Autism Spectrum Disorders (ASD) is a neurodevelopmental condition, in which individuals exhibit social communicative deficits, repetitive behaviors and restricted interests. Recent estimates approximate 1 in 64 births- the majority being male- with 3 in every 4 confirmed ASD cases. Heightened public awareness, access to quality assessment tools and advancement in scientific research has contributed to increased and accurate diagnoses. Initially thought to have genetic causes, emerging evidence implicates the contribution of environmental factors, thus increasing complexity of elucidating ASD etiology and its underlying mechanisms.

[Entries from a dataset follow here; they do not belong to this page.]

-- ==== Sys2Proof/Machine/Sparse.lean ====
section
/-! DEFINITION. Sparse tables in one canonical form: keys strictly rising, and no entry equal to what an
unlisted key reads as. Registers, counters, memories and per-instance state are all held so. -/
namespace Sys2Proof.Machine

/-- A sparse table: listed keys with their values. -/
abbrev Sparse (α : Type) := List (Nat × α)

/-- The value at a key: the listed one, or the default `d k`. -/
def mget {α : Type} (d : Nat → α) : Sparse α → Nat → α
  | [], k => d k
  | (j, v) :: m, k => if k = j then v else mget d m k

/-- Sorted insertion, replacing an entry of the same key. -/
def mins {α : Type} : Sparse α → Nat → α → Sparse α
  | [], k, v => [(k, v)]
  | (j, w) :: m, k, v =>
    if k < j then (k, v) :: (j, w) :: m
    else if k = j then (k, v) :: m
    else (j, w) :: mins m k v

/-- Removal of a key. -/
def mdel {α : Type} (m : Sparse α) (k : Nat) : Sparse α := m.filter (fun e => e.1 ≠ k)

/-- A write that keeps the canonical form: writing the default removes the entry. -/
def mput {α : Type} [DecidableEq α] (d : Nat → α) (m : Sparse α) (k : Nat) (v : α) : Sparse α :=
  if v = d k then mdel m k else mins m k v

/-- Every key that `p` selects returns to its default. -/
def mclear {α : Type} (p : Nat → Bool) (m : Sparse α) : Sparse α := m.filter (fun e => !p e.1)

/-- Keys strictly rise. -/
def mrising {α : Type} : Sparse α → Bool
  | [] => true
  | [_] => true
  | (j, _) :: (k, w) :: m => decide (j < k) && mrising ((k, w) :: m)

/-- The canonical form. -/
def mwf {α : Type} [DecidableEq α] (d : Nat → α) (m : Sparse α) : Bool :=
  mrising m && m.all (fun e => decide (e.2 ≠ d e.1))

end Sys2Proof.Machine
end

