-- ==== Sys2Proof/Machine/StPwr.lean ====
section
/-! DEFINITION. State of power, clocks, lifetime and debug access that no register holds (20_power_clocks_lifetime.md,
21_events_and_errors.md R444–R450). -/
namespace Sys2Proof.Machine

/-- What holds the device in reset (R418, R425, R457, R460): loss of SYS_REFCLK, the thermal trip, a rail out of its range, TEST_EN or
an always-on rail. -/
structure Hold where
  sysref : Bool := false
  therm : Bool := false
  rail : Bool := false
  por : Bool := false
  deriving DecidableEq, Repr

/-- Something holds it. -/
def Hold.any (h : Hold) : Bool := h.sysref || h.therm || h.rail || h.por

/-- Power. `unit` is the state of clusters 0–11 and pipeline pairs 12–15 (0 HOT, 1 WARM, 2 COLD), `unitAt` since when it has been in it without work, and
`waking` when a wake began; `wake` that a wake source waits for STANDBY to be reached or left; `calMs` the millisecond evaluated last, `cal` the
entries active in it, `calNew` that the time jumped since; `tjHigh` that a sensor is at TJ_HIGH_C; `tripAt` when THERM_TRIP was latched or a sensor last read more than 100 °C in it; `sentAt` when
the sentinels were measured, none since the boot; `eye` the lanes (4 × quad + lane) that fell short since their port last left UP;
`hourAt` the start of the powered hour and `hotHour` that a sensor passed the grade's limit in it; `hold` what holds the device in reset. -/
structure PwrSt where
  unit : Sparse Nat := []
  unitAt : Sparse Nat := []
  waking : Sparse (Option Nat) := []
  wake : Bool := false
  calMs : Option Nat := none
  cal : List Nat := []
  calNew : Bool := false
  tjHigh : Bool := false
  tripAt : Nat := 0
  sentAt : Option Nat := none
  eye : List Nat := []
  hourAt : Nat := 0
  hotHour : Bool := false
  hold : Hold := {}
  deriving DecidableEq, Repr

/-- The JTAG port and debug access: the TAP's instruction, the access register; the challenge with when it was built; the key words of
DBG_CUST_HASH that are written. -/
structure DbgSt where
  ir : Nat := 1
  dr : Nat := 0
  chal : Option (List Byte × Nat) := none
  hashSet : Nat := 0
  deriving DecidableEq, Repr

end Sys2Proof.Machine
end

microRNAs (miR) are 15-25 nucleotide long RNA molecules that negatively regulate gene expression in eukaryotic cells. Studies have demonstrated miRs playing essential roles in the onset of both physiological and pathological biological contexts including neurodevelopment, cell differentiation, synaptic plasticity, and behavior. Additionally, emerging evidence of miRs in ASD pathogenesis implicates their involvement in mechanisms essential to brain development and cognition, and behavior.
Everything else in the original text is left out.